4 Mistakes to Avoid When Saddle-stitching
Saddle-stitching can be tricky business if you’re not quite sure which tools you should be using, how exactly to saddle-stitch in the first place or what the common beginner leatherworking pitfalls are!
But it doesn’t have to be a tricky process. Below i've listed 4 of the most common beginner mistakes (believe me, been there done that, don't want to go back!) and how to avoid them when saddle-stitching.
(**Don't have time to read the post? Click below to get the free Quick Action Guide for this post in a bulleted format.)
1 | Inconsistent stitch tension
Inconsistent stitch tension is a major no-no that you want to avoid when saddle-stitching. Stitch tension refers to how tightly you pull your threads during and after each stitch.
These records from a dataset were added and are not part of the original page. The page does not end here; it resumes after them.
theorem wickTick_keep {s : State} (h_s : Keep m a s) (hw : ∀ p ∈ ([.clocks, .wick, .telemetry] : List StatePart), p ∈ m.parts) (he : ∀ e ∈ ([0x600002] : List Nat), m.entry e) : Keep m a (wickTick s) := by
  unfold wickTick
  repeat' with_reducible first
    | assumption
    | (refine partsSub ?_ hw; decide)
    | (refine entriesSub ?_ he; decide)
    | exact he _ (by decide)
    | (intro _)
    | (simp -zeta -zetaDelta only [keep_mk]; apply keepL_of; any_goals first | exact .inr rfl | exact .inl (hw _ (by decide)) | exact .inr (fun x => x) | exact .inr (fun _ => rfl))
    | (fail_if_no_progress extract_lets +onlyGivenNames z; first | (have hz : Keep m a z := ?_; (on_goal 2 => subst z); clear_value z) | (have hz : KeepP m a z := ?_; (on_goal 2 => subst z); clear_value z) | (have hz : KeepO m a z := ?_; (on_goal 2 => subst z); clear_value z) | (have hz : KeepF m a z := ?_; (on_goal 2 => subst z); clear_value z) | (have hz : KeepPO m a z := ?_; (on_goal 2 => subst z); clear_value z) | (first | have _ : Mem := z | have _ : Clocks := z | have _ : Snuffer := z | have _ : Keeper := z) | clear_value z)
    | apply keep_ite
    | simp -zeta -zetaDelta only [keepF_iff]
    | apply keepF_ite
    | apply setReg_keep
    | (refine keep_foldl ?_ (fun _ _ _ => ?_))
    | fail

theorem timestampRealign_keep {s : State} {q : Nat} (h_s : Keep m a s) (hw : ∀ p ∈ ([.clocks] : List StatePart), p ∈ m.parts) : Keep m a (timestampRealign s q) := by
  unfold timestampRealign
  repeat' with_reducible first
    | assumption
    | (refine partsSub ?_ hw; decide)
    | (intro _)
    | (simp -zeta -zetaDelta only [keep_mk]; apply keepL_of; any_goals first | exact .inr rfl | exact .inl (hw _ (by decide)) | exact .inr (fun x => x) | exact .inr (fun _ => rfl))
    | (fail_if_no_progress extract_lets +onlyGivenNames z; first | (have hz : Keep m a z := ?_; (on_goal 2 => subst z); clear_value z) | (have hz : KeepP m a z := ?_; (on_goal 2 => subst z); clear_value z) | (have hz : KeepO m a z := ?_; (on_goal 2 => subst z); clear_value z) | (have hz : KeepF m a z := ?_; (on_goal 2 => subst z); clear_value z) | (have hz : KeepPO m a z := ?_; (on_goal 2 => subst z); clear_value z) | (first | have _ : Mem := z | have _ : Clocks := z | have _ : Snuffer := z | have _ : Keeper := z) | clear_value z)
    | apply keep_ite
    | fail

theorem pllStop_keep {s : State} {q : Nat} (h_s : Keep m a s) (hw : ∀ p ∈ ([.clocks] : List StatePart), p ∈ m.parts) : Keep m a (pllStop s q) := by
  unfold pllStop
  repeat' with_reducible first
    | assumption
    | (refine partsSub ?_ hw; decide)
    | (intro _)
    | (fail_if_no_progress extract_lets +onlyGivenNames z; first | (have hz : Keep m a z := ?_; (on_goal 2 => subst z); clear_value z) | (have hz : KeepP m a z := ?_; (on_goal 2 => subst z); clear_value z) | (have hz : KeepO m a z := ?_; (on_goal 2 => subst z); clear_value z) | (have hz : KeepF m a z := ?_; (on_goal 2 => subst z); clear_value z) | (have hz : KeepPO m a z := ?_; (on_goal 2 => subst z); clear_value z) | (first | have _ : Mem := z | have _ : Clocks := z | have _ : Snuffer := z | have _ : Keeper := z) | clear_value z)
    | apply keep_ite
    | apply setPll_keep
    | fail

theorem windowGo_keep {s : State} {w : Who} {at_ n : Nat} {write : Option (List Byte)} (h_s : Keep m a s) (hw : ∀ p ∈ ([.clocks, .memory, .bytes, .fabric, .ranges, .floss, .snuffer, .darner, .answer] : List StatePart), p ∈ m.parts) (he : ∀ e ∈ ([0x500001, 0x500002, 0x500003, 0x500004, 0x500006, 0x500007, 0x500008, 0x510002, 0x600001, 0x600003] : List Nat), m.entry e) : Keep m a (windowGo s w at_ n write) := by
  unfold windowGo
  repeat' with_reducible first
    | assumption
    | (refine partsSub ?_ hw; decide)
    | (refine entriesSub ?_ he; decide)
    | exact he _ (by decide)
    | (intro _)
    | (simp -zeta -zetaDelta only [keep_mk]; apply keepL_of; any_goals first | exact .inr rfl | exact .inl (hw _ (by decide)) | exact .inr (fun x => x) | exact .inr (fun _ => rfl))
    | (fail_if_no_progress extract_lets +onlyGivenNames z; first | (have hz : Keep m a z := ?_; (on_goal 2 => subst z); clear_value z) | (have hz : KeepP m a z := ?_; (on_goal 2 => subst z); clear_value z) | (have hz : KeepO m a z := ?_; (on_goal 2 => subst z); clear_value z) | (have hz : KeepF m a z := ?_; (on_goal 2 => subst z); clear_value z) | (have hz : KeepPO m a z := ?_; (on_goal 2 => subst z); clear_value z) | (first | have _ : Mem := z | have _ : Clocks := z | have _ : Snuffer := z | have _ : Keeper := z) | clear_value z)
    | apply keep_ite
    | simp -zeta -zetaDelta only [keepP_iff]
    | apply keepP_ite
    | apply reply_keep
    | apply readRun_keep
    | apply writeRun_keep
    | apply answerData_keep
    | (apply keep_pairE; assumption)
    | (refine keep_of_pair ?_ ‹_ = (_, _)›)
    | simp -zeta -zetaDelta only [keep_snd]
    | split
    | fail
If the tension is inconsistent, meaning some stitches are pulled tighter then others, then that tightness or looseness is going to show up in your work in the form of puckered stitches or loose stitches.
Instead, when you pull the threads after each stitch make sure you are pulling with the same gentle force each time and that each stitch is consistent.
Not to tight and not too loose.
2 | Puncturing threads with your needles
Obviously, you don’t want to be doing this. During saddle-stitching you’ve got your 2 needles on either side of your work and with each stitch you’re passing these threaded needles past one another inside the work ultimately crossing them over to the opposite sides of your work.
When you're first learning how to saddle-stitch one of the most common mistakes is that one of your needles 'runs into' or punctures the thread that it is passing. So when you’re saddle-stitching, make sure and be aware that your needles are not piercing or running through the other thread. You want them to play nice and wave as they pass by each other.
If your needles go through the stitch hole easily then chances are, you have not punctured either thread. However, if one of the threaded needles sticks and the stitch cannot be completed, then you have probably pierced your thread and you need to stop and fix the mistake.
3 | Not moving your project in the clam or pony as you go
Whether you’re using a clam or pony the message is the same. Continuously re-position your work in your clam/pony as you stitch. You want your work to be centered and the clam/pony to be cradling it at the point where you are stitching.
You don't want to be stitching a part of your wallet for example, and have it hanging outside of the jaws of the clam. This leaves your work floppy and could affect your stitching tension, angle of of your awl (if you're using one) and ultimately produce poorly executed stitches.
You work will benefit from being snugly held in place within the clam/pony jaws while stitching. You'll be able to maintain control over your stitches and help keep the tension consistent as well.
4 | Eyeballing the length of thread that you need
That last thing you want to happen is to get to the end of your stitching line, a mere 5 stitches away from finishing and then realize that you don’t have enough thread to complete your line of saddle-stitching.
This can be a tough one to fix.
Instead, before you cut your thread just remember the 4x rule. Cut a length of thread 4 times the length of your project plus a few inches for good measure. You might end up wasting a few inches here and there, but that is a much better scenario then running out of thread before you can finish you stitching.